Keywords: Burns, burns units, debridement, enzymatic debridement

How to cite this article:
Salmeron-Gonzalez E, García-Vilariño E, Sánchez-García A, Llinás-Porte A, Pérez-Del-Caz M D. Therapeutic management of the enzymatic debriding agent Nexobrid® in the burn patient. Indian J Burns 2018;26:103-5

How to cite this URL:
Salmeron-Gonzalez E, García-Vilariño E, Sánchez-García A, Llinás-Porte A, Pérez-Del-Caz M D. Therapeutic management of the enzymatic debriding agent Nexobrid® in the burn patient.

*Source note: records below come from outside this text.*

-- ==== Sys2Proof/Certificates/Slice0/Obligations.lean ====
section
/-! DEFINITION. The statements for the provers, family by family. A statement of several parts is the conjunction of the
definitions `Rules.…` that stand before it. -/

open Sys2Proof Sys2Proof.Machine

/-! ## The machine -/

/-- One step carries out the command at the front of the queue, on the state with the queue's rest. -/
def Obligations.StepRunsTheFrontCommand : Prop :=
  ∀ (c : Instr) (rest : List Instr) (p : Part) (pins : SpiPins), step ⟨c :: rest, p, pins⟩ = exec c ⟨rest, p, pins⟩

/-- On an empty queue the SPI pins bring their next event; where they have none, the part idles. The model's choice
(log 5). -/
def Rules.EmptyQueueLeavesThePins : Prop :=
  ∀ (p : Part) (pins : SpiPins),
    (pins.wire = [] → step ⟨[], p, pins⟩ = .next ⟨[], p, pins⟩)
    ∧ ∀ e rest, pins.wire = e :: rest → step ⟨[], p, pins⟩ = State.spiEvent ⟨[], p, { pins with wire := rest }⟩ e

/-- No command adds to the queue or takes from it, nor changes the pins. The queue is the model's own. -/
def Rules.CommandsKeepTheQueue : Prop :=
  ∀ (c : Instr) (s t : State), exec c s = .next t → t.pending = s.pending ∧ t.pins = s.pins

/-- The queue of waiting commands: on an empty one the SPI pins have their turn, and no command adds to the queue or the
pins or takes from them. The queue is the model's own (log 5). -/
def Obligations.QueueIsTheModelsOwn : Prop := Rules.EmptyQueueLeavesThePins ∧ Rules.CommandsKeepTheQueue

/-- Every command answers a next state, but for the completion of an access whose burst DRAM does not have: 08, 8.1 gives
DRAM 2 GiB of addresses, and no other stop is in the model (log 26). -/
def Obligations.CommandsStopOutsideDramOnly : Prop :=
  ∀ (c : Instr) (s : State),
    (∃ t, exec c s = .next t)
      ∨ (exec c s = .fault .addressOutsideDram
        ∧ ∃ a, s.part.mem.op = some (.access a) ∧ Config.dramBytes < a.addr + Config.burstBytes)

/-- Reset: the values of R24, R71, R90, R102, R120, R153, R160, R176, R178, R180, R183 and Table 5-2 in every block, every
counter 0 (R47, R89, R101, R119, R139, R159, R175, R182), with the initialise operation of R162 in flight. That the reset
event is the first start of the main domain, that DRAM reads 00h, and the values of the journal table, of the device header,
of the link's sequence, credit, report and lane fields, of the lines and supplies and of the SPI pins are the model's choice
(logs 1, 7, 10, 30 and 48). -/
def Obligations.ResetState : Prop :=
  let p := State.reset.part
  let writer : DirWriter :=
    { dirty := false, inFlight := false, snapshot := none, newest := .a, gen := 0, copiesLeft := 0 }
  State.reset.pending = [] ∧ State.reset.pins = { wire := [], out := none, untaken := 0 } ∧ p.dram = []
    ∧ p.ret =
      { mode := .initializing, flag := false, cause := none, pfailHigh := true, startKind := .cold, selfRefresh := false
        retentionPower := true, mainPower := true, rstHigh := true, running := true }
    ∧ (p.ctl.work = .coldInit ∧ p.ctl.abandoned = false ∧ p.ctl.drainOrdered = false ∧ p.ctl.loaded = []
      ∧ p.ctl.rebuilt = [])
    ∧ (∀ i : Port, p.link i =
        { state := .down, cause := some .start, resets := 0, syncCount := 0, nextSeq := 0, expected := 0, nak := .none
          replayBuf := [], replay := none, replayCount := 0, replayTimer := false, silenceTimer := false
          freePlaces := 8, report := 8, lane := none, cnt := {} })
    ∧ (∀ j : JournalId, p.journal j =
        { conf := none, epoch := 0, watermark := 75, dir := writer, boundNext := [], boundFlight := [] })
    ∧ (p.header = { layoutGen := none, dir := writer } ∧ p.formatPending = false ∧ ∀ i, p.waits i = [])
    ∧ (∀ block, ∀ v ∈ p.counterBlock block, v = 0)
    ∧ (∀ i : Port, (p.req i).session = { active := false, tag := none, gen := 0, openAppends := 0 }
      ∧ (p.req i).buffer = [] ∧ (p.req i).tags = [] ∧ (p.req i).respQ = [] ∧ (p.req i).prefers = .responses
      ∧ (p.req i).cnt = {})
    ∧ (∀ i : Port, p.ntf i = { queue := [], overflow := false, drops := 0, modeRetained := false })
    ∧ (∀ n : SlotId, p.slot n = none) ∧ (∀ r : ReadId, p.readCtx r = none)
    ∧ (p.mem.cond = .uninitialised ∧ p.mem.queue = [] ∧ p.mem.op = some .initialise
      ∧ (∀ b : Fin 16, (p.mem.banks.get b).openRow = none ∧ (p.mem.banks.get b).list = [0, 0, 0, 0])
      ∧ p.mem.debt = 0 ∧ p.mem.refreshTimer = false ∧ p.mem.postExit = false ∧ p.mem.missedFlag = false
      ∧ p.mem.held = [] ∧ p.mem.entryWaiting = false ∧ p.mem.cnt = { opportunistic := 0, urgent := 0, missed := 0 })
    ∧ (p.maint.params = { idle := 20, grace := 2000, urgent := 6, rowPolicy := .openPage } ∧ p.maint.deferred = .none
      ∧ p.maint.pending = 0 ∧ p.maint.mask = 0xFFFF#16 ∧ p.maint.spi = .waiting ∧ p.maint.response = [])

/-! ## Frames -/

/-- Whatever a command does, the part changes in the fields that `reaches` gives the command and in those that the end of
an event reaches, and in no other: a command leaves every other block's state as it was. -/
def Rules.CommandsReachTheirFieldsOnly : Prop :=
  ∀ (c : Instr) (s t : State), exec c s = .next t → Part.Changes (reaches c ++ reactFields) s.part t.part

/-- In SERVING with no FORMAT pending, what comes due at the end of an event is the start of directory writes (R18): it
reaches the journal table, the device header and the memory engine. -/
def Rules.ServingReachesDirectoryBesides : Prop :=
  ∀ (c : Instr) (s t : State), s.part.ret.mode = .serving → s.part.formatPending = false →
    Part.Field.ret ∉ reaches c → Part.Field.formatPending ∉ reaches c → exec c s = .next t →
      Part.Changes (reaches c ++ [.journals, .header, .mem]) s.part t.part

/-- In a part with nothing due, a command that changes nothing the tests of what is due look at changes its own fields
only: in SERVING one that reaches no journal, slot, FORMAT, header or retention state, in every mode one that reaches
links, notifications, counters of its block, reads, DRAM and the maintenance port at most. -/
def Rules.QuietCommandsReachTheirOwnFields : Prop :=
  ∀ (c : Instr) (s t : State), s.part.quiet = true → exec c s = .next t →
    ((s.part.ret.mode = .serving
        ∧ ∀ f ∈ [Part.Field.ret, .formatPending, .journals, .header, .slots], f ∉ reaches c)
      ∨ ∀ f ∈ [Part.Field.ret, .ctl, .reqs, .journals, .header, .formatPending, .slots, .mem], f ∉ reaches c) →
    Part.Changes (reaches c) s.part t.part

/-- What a command leaves unchanged, in general, in SERVING, and in a part with nothing due. -/
def Obligations.CommandsChangeTheirOwnFields : Prop :=
  Rules.CommandsReachTheirFieldsOnly ∧ Rules.ServingReachesDirectoryBesides ∧ Rules.QuietCommandsReachTheirOwnFields

/-- A command that names a port leaves the link unit, the request layer and the waiting responses of every other port as
they were. -/
def Obligations.PortCommandsKeepOtherPorts : Prop :=
  ∀ (c : Instr) (i k : Port) (s t : State), portOf c = some i → k ≠ i → exec c s = .next t →
    t.part.link k = s.part.link k ∧ t.part.req k = s.part.req k ∧ t.part.waits k = s.part.waits k

/-! ## Invariants -/

/-- Every step keeps the link units within the bounds of Table 7-1 (R108, R132) with the replay timer running exactly while
the replay buffer holds an entry (R135), the request buffers, the response queues and the tag tables within theirs (R108,
R112, R115), the notification queues and their drop counts (R94, R96), the access queue and the refresh debt (R141, R149),
and DRAM in its canonical form. -/
def Rules.StepsKeepTheQueuesBounded : Prop :=
  ∀ s t : State, s.part.sound → step s = .next t → t.part.sound

/-- Every step keeps a session's open appends at 4 at most (R26), a journal's open-slot count at the slots in use on it and
12 at most (R24), and its read pins at start positions of reads in flight on it and 8 at most (R75, Table 1-1). -/
def Rules.StepsKeepTheTablesBounded : Prop :=
  ∀ s t : State, s.part.tablesSound → step s = .next t → t.part.tablesSound

/-- Every step keeps the bounds that `Part.sound` and `Part.tablesSound` list, and DRAM in its canonical form. -/
def Obligations.StepsKeepThePartSound : Prop := Rules.StepsKeepTheQueuesBounded ∧ Rules.StepsKeepTheTablesBounded

def Rules.ResetIsSound : Prop := State.reset.part.sound ∧ State.reset.part.tablesSound

/-- Every step leaves nothing due undone: no dirty item without a write in flight (R18), no FORMAT, end of cold start, end
of restore or entry order of a drain that may go ahead (R23, R162, R169, R165). That they go ahead within the event is the
model's reading (log 3). -/
def Obligations.StepsLeaveNothingDue : Prop :=
  ∀ s t : State, s.part.quiet = true → step s = .next t → t.part.quiet = true

def Rules.ResetHasNothingDue : Prop := State.reset.part.quiet = true

/-- The invariants hold at reset: the bounds, and nothing due. -/
def Obligations.ResetKeepsTheInvariants : Prop := Rules.ResetIsSound ∧ Rules.ResetHasNothingDue

/-! ## The end of an event -/

/-- What has come due is carried out at the end of an event (log 3): nothing where nothing is due; the directory writes that
are due start (R18), and where neither a FORMAT nor an end of cold start, restore or drain is due, no other block changes.
A due FORMAT is carried out (R23); the last cold-start write and the last journal rebuilt take the part to SERVING (R162,
R172), the main domain running; the drain condition gives the entry order (R165), the DRAM being ACTIVE as it is in
QUIESCING. That the writes start with the journals in their order and the device header last is the model's choice (log 41),
and so is the order of FORMAT's items (log 41) and the wrap of its layout generation (log 40); in-flight from FORMAT's
hand-over is its reading (log 25). -/
def Obligations.EventsEndWithWhatIsDue : Prop :=
  ∀ p : Part,
    let writesStart :=
      (∀ j, p.react.journal j = (p.journal j).started)
      ∧ p.react.header = { p.header with dir := p.header.dir.started }
      ∧ p.react.mem = p.memAfter ((itemsInOrder.filter p.dirDue).map p.dirWrite)
    let reaches := fun fs => Part.Changes fs p p.react
    (p.nothingDue = true → p.react = p)
    ∧ (p.ret.mode = .serving → p.formatPending = false → writesStart ∧ reaches [.journals, .header, .mem])
    ∧ (¬p.formatReady → ¬p.coldReady → ¬p.restoreReady → ¬p.drainReady →
        writesStart ∧ reaches [.journals, .header, .mem])
    ∧ (p.formatReady → p.formatted p.react ∧ reaches [.formatPending, .journals, .header, .mem])
    ∧ (p.ret.running = true → p.coldReady → ¬p.formatReady →
        p.coldEnded p.react ∧ writesStart ∧ reaches [.ret, .ctl, .maint, .journals, .header, .mem])
    ∧ (p.ret.running = true → p.restoreReady → ¬p.formatReady →
        p.restoreEnded p.react ∧ reaches [.ret, .ctl, .maint, .journals])
    ∧ (p.drainReady → p.mem.cond = .active → p.drainEnds p.react ∧ reaches [.ctl, .mem])

/-! ## Requests answered at once -/

/-- R103: the checks of ATTACH in order, and what an accepted one makes of the session record, the tag table, the response
queue and the notification queue. -/
def Obligations.AttachOpensASession : Prop :=
  ∀ (i : Port) (s : State) (payload : List Byte), s.part.quiet = true → s.part.takes i payload →
    isAttach payload = true →
    let p := s.part
    let r := Req.ofPayload payload
    let ok := p.ret.mode = .serving ∧ r.params.length = 5 ∧ r.attachTag ≠ 0 ∧ r.revision = 1
    let refused := fun st v => Runs (.attach i) s fun q => q = p.served i fun l => l.took.answered (r.rsp st v)
    (p.ret.mode ≠ .serving → refused .notServing (.mode p.ret.mode))
    ∧ (p.ret.mode = .serving → (r.params.length ≠ 5 ∨ r.attachTag = 0 ∨ r.revision ≠ 1) → refused .badRequest .none)
    ∧ (ok → (p.req i).session.active = true → refused .busy .none)
    ∧ (ok → (p.req i).session.active = false →
        (∃ k, (p.req k).session.active = true ∧ (p.req k).session.tag = some r.attachTag) → refused .tagInUse .none)
    ∧ (ok → (p.req i).session.active = false →
        (∀ k, (p.req k).session.active = true → (p.req k).session.tag ≠ some r.attachTag) →
        let gen := if (p.req i).session.gen = 0xFFFFFFFF#32 then 1 else (p.req i).session.gen + 1
        Runs (.attach i) s fun q =>
          q.req i =
            { (p.req i).took with
              session := { active := true, tag := some r.attachTag, gen := gen, openAppends := 0 }
              tags := []
              respQ := [.rsp (r.rsp .ok (.attach i gen p.ret.mode))]
              cnt := { (p.req i).took.cnt with attaches := satInc (p.req i).cnt.attaches } }
          ∧ q.link i = (p.link i).credited 1
          ∧ q.ntf i = { queue := [], overflow := false, drops := 0, modeRetained := false }
          ∧ ∀ k, k ≠ i → q.ntf k = p.ntf k)

/-- R111: the checks of the request layer, in order, for every request but ATTACH; and BAD_REQUEST after them for an unknown
code or a wrong parameter length. A refusal changes the counters, the buffer and the response queue of its port. -/
def Rules.RequestLayerChecksFirst : Prop :=
  ∀ (i : Port) (s : State) (payload : List Byte), s.part.quiet = true → s.part.takes i payload →
    let p := s.part
    let r := Req.ofPayload payload
    let refused := fun c st v => Runs c s fun q => q = p.served i fun l => l.took.answered (r.rsp st v)
    let checks := fun c =>
      (p.ret.mode ≠ .serving → refused c .notServing (.mode p.ret.mode))
      ∧ (p.ret.mode = .serving → (p.req i).session.active = false → refused c .noSession .none)
      ∧ (p.ret.mode = .serving → (p.req i).session.active = true → r.tag ∈ (p.req i).tags → refused c .tagBusy .none)
      ∧ (p.ret.mode = .serving → (p.req i).session.active = true → r.tag ∉ (p.req i).tags →
          16 ≤ (p.req i).tags.length → refused c .busy .none)
    (∀ x ∈ requestCommands, isRequest x.2 payload = true → checks (x.1 i))
    ∧ (isUnknown payload = true → 2 ≤ payload.length →
        checks (.unknownRequest i) ∧ (p.admits i r → refused (.unknownRequest i) .badRequest .none))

Indian J Burns [serial online] 2018 [cited 2022 Aug 11];26:103-5. Available from: https://www.ijburns.com/text.asp?2018/26/1/103/253854

  Introduction Top

Nexobrid ® is a new resource for debridement which has emerged in recent years and is gaining relevance in the treatment of all kinds of thermal injuries.[1] Nexobrid ® is directly applied over the burn, performing a burned tissue-specific debridement in <4 h, leaving a vital and completely debrided wound bed.[1] This resource allows for the performance of an early debridement, at the very first evaluation of the patient, without the need of the logistics of an operating room, requiring only an adequate pain control and a nursing team for burn cleaning and applying the ointment. This debriding method achieves higher specificity in the process, preserving a higher amount of healthy dermis than traditional excisional debridement.[2],[3] Therefore, secondary intention healing of some mid-deep depth burns that otherwise would have been grafted can be achieved.[1],[2],[3],[4],[5],[6],[7],[8]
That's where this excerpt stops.